Era già evidente infatti che, oltre agli innumerevoli modi di aggirare i limiti posti per le Partite
Iva, la cui portatta viene ridotta, fosse alquanto improbabile il ricorso al giudice per lavoratori
impiegati con partita iva riferibili, in gran parte, a piccolissime imprese e con tempi della giustizia
di oltre 3 anni avendo come prospettiva un ipotetico inserimento nel lavoro subordinato.
Il disegno di legge governativo trasforma le partite iva, dichiarate illegittime dal giudice, in
collaborazioni coordinate e continuative. Si potrebbe dire dalla padella alla brace. Se questa è
l'idea di contrasto alla precarietà e agli abusi lo stupore è inevitabile. Come se non bastasse le
nuove e limitatissime regole relative alle partite iva non sono applicabili prima di 12 mesi
dall'approivazione della legge.
Dai nuovi provvedimenti di contrasto al lavoro finto dipendente ma anche dall'applicazione dei
contratti a progetto rimangono inspiegabilmente esclusi gli iscritti agli ordini, la pubblica
amministrazione e gli enti di promozione sportiva dove si annidano una parte ampia degli abusi
utilizzando le vecchie co.co.co.
Non ci sono incentivi significativi per chi assume stabilmente collaboratori e partite iva.
E’ positiva la regolazione contrattuale delle mansioni esecutive e ripetitive su cui non si possono
più fare contratti a progetto e la regolazione delle alte professionalità riconducibili al Co. Co.
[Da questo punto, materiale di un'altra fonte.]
-- ==== Sys2Proof/Laws/State.lean ====
section
/-! SUPPORT. One lemma per field per update of the state (true by unfolding the update once), so that no later proof unfolds a record
update; and for operations that loop, the lemma that says what a loop keeps. -/

namespace Sys2Proof.Machine

@[simp] theorem addEvent_par (e : Event) (s : State) : (addEvent e s).par = s.par := rfl
@[simp] theorem addEvent_loop (e : Event) (s : State) : (addEvent e s).loop = s.loop := rfl
@[simp] theorem addEvent_enabled (e : Event) (s : State) : (addEvent e s).enabled = s.enabled := rfl
@[simp] theorem addEvent_running (e : Event) (s : State) : (addEvent e s).running = s.running := rfl
@[simp] theorem addEvent_mode (e : Event) (s : State) : (addEvent e s).mode = s.mode := rfl
@[simp] theorem addEvent_readyOut (e : Event) (s : State) : (addEvent e s).readyOut = s.readyOut := rfl
@[simp] theorem addEvent_lock (e : Event) (s : State) : (addEvent e s).lock = s.lock := rfl
@[simp] theorem addEvent_seq (e : Event) (s : State) : (addEvent e s).seq = s.seq := rfl
@[simp] theorem addEvent_crcHost (e : Event) (s : State) : (addEvent e s).crcHost = s.crcHost := rfl
@[simp] theorem addEvent_rxbuf (e : Event) (s : State) : (addEvent e s).rxbuf = s.rxbuf := rfl
@[simp] theorem addEvent_txn (e : Event) (s : State) : (addEvent e s).txn = s.txn := rfl
@[simp] theorem addEvent_ch (e : Event) (s : State) : (addEvent e s).ch = s.ch := rfl
@[simp] theorem addEvent_replies (e : Event) (s : State) : (addEvent e s).replies = s.replies := rfl
@[simp] theorem addEvent_inbox (e : Event) (s : State) : (addEvent e s).inbox = s.inbox := rfl
@[simp] theorem addEvent_waiting (e : Event) (s : State) : (addEvent e s).waiting = s.waiting := rfl
@[simp] theorem addEvent_stopWait (e : Event) (s : State) : (addEvent e s).stopWait = s.stopWait := rfl
@[simp] theorem addEvent_env (e : Event) (s : State) : (addEvent e s).env = s.env := rfl

@[simp] theorem logRecord_par (e : LogRecord) (s : State) : (logRecord e s).par = s.par := rfl
@[simp] theorem logRecord_loop (e : LogRecord) (s : State) : (logRecord e s).loop = s.loop := rfl
@[simp] theorem logRecord_enabled (e : LogRecord) (s : State) : (logRecord e s).enabled = s.enabled := rfl
@[simp] theorem logRecord_running (e : LogRecord) (s : State) : (logRecord e s).running = s.running := rfl
@[simp] theorem logRecord_mode (e : LogRecord) (s : State) : (logRecord e s).mode = s.mode := rfl
@[simp] theorem logRecord_readyOut (e : LogRecord) (s : State) : (logRecord e s).readyOut = s.readyOut := rfl
@[simp] theorem logRecord_lock (e : LogRecord) (s : State) : (logRecord e s).lock = s.lock := rfl
@[simp] theorem logRecord_seq (e : LogRecord) (s : State) : (logRecord e s).seq = s.seq := rfl
@[simp] theorem logRecord_crcHost (e : LogRecord) (s : State) : (logRecord e s).crcHost = s.crcHost := rfl
@[simp] theorem logRecord_rxbuf (e : LogRecord) (s : State) : (logRecord e s).rxbuf = s.rxbuf := rfl
@[simp] theorem logRecord_txn (e : LogRecord) (s : State) : (logRecord e s).txn = s.txn := rfl
@[simp] theorem logRecord_ch (e : LogRecord) (s : State) : (logRecord e s).ch = s.ch := rfl
@[simp] theorem logRecord_replies (e : LogRecord) (s : State) : (logRecord e s).replies = s.replies := rfl
@[simp] theorem logRecord_inbox (e : LogRecord) (s : State) : (logRecord e s).inbox = s.inbox := rfl
@[simp] theorem logRecord_waiting (e : LogRecord) (s : State) : (logRecord e s).waiting = s.waiting := rfl
@[simp] theorem logRecord_stopWait (e : LogRecord) (s : State) : (logRecord e s).stopWait = s.stopWait := rfl
@[simp] theorem logRecord_env (e : LogRecord) (s : State) : (logRecord e s).env = s.env := rfl

@[simp] theorem respondOk_par (d : List Byte) (s : State) : (respondOk d s).par = s.par := rfl
@[simp] theorem respondOk_loop (d : List Byte) (s : State) : (respondOk d s).loop = s.loop := rfl
@[simp] theorem respondOk_enabled (d : List Byte) (s : State) : (respondOk d s).enabled = s.enabled := rfl
@[simp] theorem respondOk_running (d : List Byte) (s : State) : (respondOk d s).running = s.running := rfl
@[simp] theorem respondOk_mode (d : List Byte) (s : State) : (respondOk d s).mode = s.mode := rfl
@[simp] theorem respondOk_readyOut (d : List Byte) (s : State) : (respondOk d s).readyOut = s.readyOut := rfl
@[simp] theorem respondOk_lock (d : List Byte) (s : State) : (respondOk d s).lock = s.lock := rfl
@[simp] theorem respondOk_seq (d : List Byte) (s : State) : (respondOk d s).seq = s.seq := rfl
@[simp] theorem respondOk_crcHost (d : List Byte) (s : State) : (respondOk d s).crcHost = s.crcHost := rfl
@[simp] theorem respondOk_rxbuf (d : List Byte) (s : State) : (respondOk d s).rxbuf = s.rxbuf := rfl
@[simp] theorem respondOk_txn (d : List Byte) (s : State) : (respondOk d s).txn = s.txn := rfl
@[simp] theorem respondOk_events (d : List Byte) (s : State) : (respondOk d s).events = s.events := rfl
@[simp] theorem respondOk_ch (d : List Byte) (s : State) : (respondOk d s).ch = s.ch := rfl
@[simp] theorem respondOk_inbox (d : List Byte) (s : State) : (respondOk d s).inbox = s.inbox := rfl
@[simp] theorem respondOk_waiting (d : List Byte) (s : State) : (respondOk d s).waiting = s.waiting := rfl
@[simp] theorem respondOk_stopWait (d : List Byte) (s : State) : (respondOk d s).stopWait = s.stopWait := rfl
@[simp] theorem respondOk_env (d : List Byte) (s : State) : (respondOk d s).env = s.env := rfl

@[simp] theorem raise_par (e : ResultCode) (s : State) : (raise e s).par = s.par := rfl
@[simp] theorem raise_loop (e : ResultCode) (s : State) : (raise e s).loop = s.loop := rfl
@[simp] theorem raise_enabled (e : ResultCode) (s : State) : (raise e s).enabled = s.enabled := rfl
@[simp] theorem raise_running (e : ResultCode) (s : State) : (raise e s).running = s.running := rfl
@[simp] theorem raise_mode (e : ResultCode) (s : State) : (raise e s).mode = s.mode := rfl
@[simp] theorem raise_readyOut (e : ResultCode) (s : State) : (raise e s).readyOut = s.readyOut := rfl
@[simp] theorem raise_lock (e : ResultCode) (s : State) : (raise e s).lock = s.lock := rfl
@[simp] theorem raise_seq (e : ResultCode) (s : State) : (raise e s).seq = s.seq := rfl
@[simp] theorem raise_crcHost (e : ResultCode) (s : State) : (raise e s).crcHost = s.crcHost := rfl
@[simp] theorem raise_rxbuf (e : ResultCode) (s : State) : (raise e s).rxbuf = s.rxbuf := rfl
@[simp] theorem raise_txn (e : ResultCode) (s : State) : (raise e s).txn = s.txn := rfl
@[simp] theorem raise_events (e : ResultCode) (s : State) : (raise e s).events = s.events := rfl
@[simp] theorem raise_ch (e : ResultCode) (s : State) : (raise e s).ch = s.ch := rfl
@[simp] theorem raise_inbox (e : ResultCode) (s : State) : (raise e s).inbox = s.inbox := rfl
@[simp] theorem raise_waiting (e : ResultCode) (s : State) : (raise e s).waiting = s.waiting := rfl
@[simp] theorem raise_stopWait (e : ResultCode) (s : State) : (raise e s).stopWait = s.stopWait := rfl
@[simp] theorem raise_env (e : ResultCode) (s : State) : (raise e s).env = s.env := rfl

@[simp] theorem acquire_par (o : Lock) (s : State) : (acquire o s).par = s.par := rfl
@[simp] theorem acquire_loop (o : Lock) (s : State) : (acquire o s).loop = s.loop := rfl
@[simp] theorem acquire_enabled (o : Lock) (s : State) : (acquire o s).enabled = s.enabled := rfl
@[simp] theorem acquire_running (o : Lock) (s : State) : (acquire o s).running = s.running := rfl
@[simp] theorem acquire_mode (o : Lock) (s : State) : (acquire o s).mode = s.mode := rfl
@[simp] theorem acquire_readyOut (o : Lock) (s : State) : (acquire o s).readyOut = s.readyOut := rfl
@[simp] theorem acquire_seq (o : Lock) (s : State) : (acquire o s).seq = s.seq := rfl
@[simp] theorem acquire_crcHost (o : Lock) (s : State) : (acquire o s).crcHost = s.crcHost := rfl
@[simp] theorem acquire_rxbuf (o : Lock) (s : State) : (acquire o s).rxbuf = s.rxbuf := rfl
@[simp] theorem acquire_txn (o : Lock) (s : State) : (acquire o s).txn = s.txn := rfl
@[simp] theorem acquire_events (o : Lock) (s : State) : (acquire o s).events = s.events := rfl
@[simp] theorem acquire_ch (o : Lock) (s : State) : (acquire o s).ch = s.ch := rfl
@[simp] theorem acquire_replies (o : Lock) (s : State) : (acquire o s).replies = s.replies := rfl
@[simp] theorem acquire_inbox (o : Lock) (s : State) : (acquire o s).inbox = s.inbox := rfl
@[simp] theorem acquire_waiting (o : Lock) (s : State) : (acquire o s).waiting = s.waiting := rfl
@[simp] theorem acquire_stopWait (o : Lock) (s : State) : (acquire o s).stopWait = s.stopWait := rfl
@[simp] theorem acquire_env (o : Lock) (s : State) : (acquire o s).env = s.env := rfl

@[simp] theorem release_par (s : State) : (release s).par = s.par := rfl
@[simp] theorem release_loop (s : State) : (release s).loop = s.loop := rfl
@[simp] theorem release_enabled (s : State) : (release s).enabled = s.enabled := rfl
@[simp] theorem release_running (s : State) : (release s).running = s.running := rfl
@[simp] theorem release_mode (s : State) : (release s).mode = s.mode := rfl
@[simp] theorem release_readyOut (s : State) : (release s).readyOut = s.readyOut := rfl
@[simp] theorem release_seq (s : State) : (release s).seq = s.seq := rfl
@[simp] theorem release_crcHost (s : State) : (release s).crcHost = s.crcHost := rfl
@[simp] theorem release_rxbuf (s : State) : (release s).rxbuf = s.rxbuf := rfl
@[simp] theorem release_txn (s : State) : (release s).txn = s.txn := rfl
@[simp] theorem release_events (s : State) : (release s).events = s.events := rfl
@[simp] theorem release_ch (s : State) : (release s).ch = s.ch := rfl
@[simp] theorem release_replies (s : State) : (release s).replies = s.replies := rfl
@[simp] theorem release_inbox (s : State) : (release s).inbox = s.inbox := rfl
@[simp] theorem release_waiting (s : State) : (release s).waiting = s.waiting := rfl
@[simp] theorem release_stopWait (s : State) : (release s).stopWait = s.stopWait := rfl
@[simp] theorem release_env (s : State) : (release s).env = s.env := rfl

@[simp] theorem modChan_par (i : Nat) (g : Channel → Channel) (s : State) : (modChan i g s).par = s.par := rfl
@[simp] theorem modChan_loop (i : Nat) (g : Channel → Channel) (s : State) : (modChan i g s).loop = s.loop := rfl
@[simp] theorem modChan_enabled (i : Nat) (g : Channel → Channel) (s : State) : (modChan i g s).enabled = s.enabled := rfl
@[simp] theorem modChan_running (i : Nat) (g : Channel → Channel) (s : State) : (modChan i g s).running = s.running := rfl
@[simp] theorem modChan_mode (i : Nat) (g : Channel → Channel) (s : State) : (modChan i g s).mode = s.mode := rfl
@[simp] theorem modChan_readyOut (i : Nat) (g : Channel → Channel) (s : State) : (modChan i g s).readyOut = s.readyOut := rfl
@[simp] theorem modChan_lock (i : Nat) (g : Channel → Channel) (s : State) : (modChan i g s).lock = s.lock := rfl
@[simp] theorem modChan_seq (i : Nat) (g : Channel → Channel) (s : State) : (modChan i g s).seq = s.seq := rfl
@[simp] theorem modChan_crcHost (i : Nat) (g : Channel → Channel) (s : State) : (modChan i g s).crcHost = s.crcHost := rfl
@[simp] theorem modChan_rxbuf (i : Nat) (g : Channel → Channel) (s : State) : (modChan i g s).rxbuf = s.rxbuf := rfl
@[simp] theorem modChan_txn (i : Nat) (g : Channel → Channel) (s : State) : (modChan i g s).txn = s.txn := rfl
@[simp] theorem modChan_events (i : Nat) (g : Channel → Channel) (s : State) : (modChan i g s).events = s.events := rfl
@[simp] theorem modChan_replies (i : Nat) (g : Channel → Channel) (s : State) : (modChan i g s).replies = s.replies := rfl
@[simp] theorem modChan_inbox (i : Nat) (g : Channel → Channel) (s : State) : (modChan i g s).inbox = s.inbox := rfl
@[simp] theorem modChan_waiting (i : Nat) (g : Channel → Channel) (s : State) : (modChan i g s).waiting = s.waiting := rfl
@[simp] theorem modChan_stopWait (i : Nat) (g : Channel → Channel) (s : State) : (modChan i g s).stopWait = s.stopWait := rfl
@[simp] theorem modChan_env (i : Nat) (g : Channel → Channel) (s : State) : (modChan i g s).env = s.env := rfl

@[simp] theorem rxFlush_par (s : State) : (rxFlush s).par = s.par := rfl
@[simp] theorem rxFlush_loop (s : State) : (rxFlush s).loop = s.loop := rfl
@[simp] theorem rxFlush_enabled (s : State) : (rxFlush s).enabled = s.enabled := rfl
@[simp] theorem rxFlush_running (s : State) : (rxFlush s).running = s.running := rfl
@[simp] theorem rxFlush_mode (s : State) : (rxFlush s).mode = s.mode := rfl
@[simp] theorem rxFlush_readyOut (s : State) : (rxFlush s).readyOut = s.readyOut := rfl
@[simp] theorem rxFlush_lock (s : State) : (rxFlush s).lock = s.lock := rfl
@[simp] theorem rxFlush_seq (s : State) : (rxFlush s).seq = s.seq := rfl
@[simp] theorem rxFlush_crcHost (s : State) : (rxFlush s).crcHost = s.crcHost := rfl
@[simp] theorem rxFlush_txn (s : State) : (rxFlush s).txn = s.txn := rfl
@[simp] theorem rxFlush_events (s : State) : (rxFlush s).events = s.events := rfl
@[simp] theorem rxFlush_ch (s : State) : (rxFlush s).ch = s.ch := rfl
@[simp] theorem rxFlush_replies (s : State) : (rxFlush s).replies = s.replies := rfl
@[simp] theorem rxFlush_inbox (s : State) : (rxFlush s).inbox = s.inbox := rfl
@[simp] theorem rxFlush_waiting (s : State) : (rxFlush s).waiting = s.waiting := rfl
@[simp] theorem rxFlush_stopWait (s : State) : (rxFlush s).stopWait = s.stopWait := rfl
@[simp] theorem rxFlush_env (s : State) : (rxFlush s).env = s.env := rfl

@[simp] theorem txWrite_par (q : List Byte) (s : State) : (txWrite q s).par = s.par := rfl
@[simp] theorem txWrite_loop (q : List Byte) (s : State) : (txWrite q s).loop = s.loop := rfl
@[simp] theorem txWrite_enabled (q : List Byte) (s : State) : (txWrite q s).enabled = s.enabled := rfl
@[simp] theorem txWrite_running (q : List Byte) (s : State) : (txWrite q s).running = s.running := rfl
@[simp] theorem txWrite_mode (q : List Byte) (s : State) : (txWrite q s).mode = s.mode := rfl
@[simp] theorem txWrite_readyOut (q : List Byte) (s : State) : (txWrite q s).readyOut = s.readyOut := rfl
@[simp] theorem txWrite_lock (q : List Byte) (s : State) : (txWrite q s).lock = s.lock := rfl
@[simp] theorem txWrite_seq (q : List Byte) (s : State) : (txWrite q s).seq = s.seq := rfl
@[simp] theorem txWrite_crcHost (q : List Byte) (s : State) : (txWrite q s).crcHost = s.crcHost := rfl
@[simp] theorem txWrite_rxbuf (q : List Byte) (s : State) : (txWrite q s).rxbuf = s.rxbuf := rfl
@[simp] theorem txWrite_txn (q : List Byte) (s : State) : (txWrite q s).txn = s.txn := rfl
@[simp] theorem txWrite_ch (q : List Byte) (s : State) : (txWrite q s).ch = s.ch := rfl
@[simp] theorem txWrite_replies (q : List Byte) (s : State) : (txWrite q s).replies = s.replies := rfl
@[simp] theorem txWrite_inbox (q : List Byte) (s : State) : (txWrite q s).inbox = s.inbox := rfl
@[simp] theorem txWrite_waiting (q : List Byte) (s : State) : (txWrite q s).waiting = s.waiting := rfl
@[simp] theorem txWrite_stopWait (q : List Byte) (s : State) : (txWrite q s).stopWait = s.stopWait := rfl
@[simp] theorem txWrite_env (q : List Byte) (s : State) : (txWrite q s).env = s.env := rfl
Pro. ma vanno regolati contrattualmente anche i compensi e il lavoro degli atipici altrimenti non
ci sarà mai il superamento del ricatto della parte dominante sulla parte debole e va ripristinato
quel controllo sociale indispensabile per ridurre effettivamente gli abusi. Basta chiedersi come
mai dove sono presenti le regolazioni collettive gli abusi sono a livelli fisiologici, mentre dove
non ci sono esplodono soprusi e sfruttamento.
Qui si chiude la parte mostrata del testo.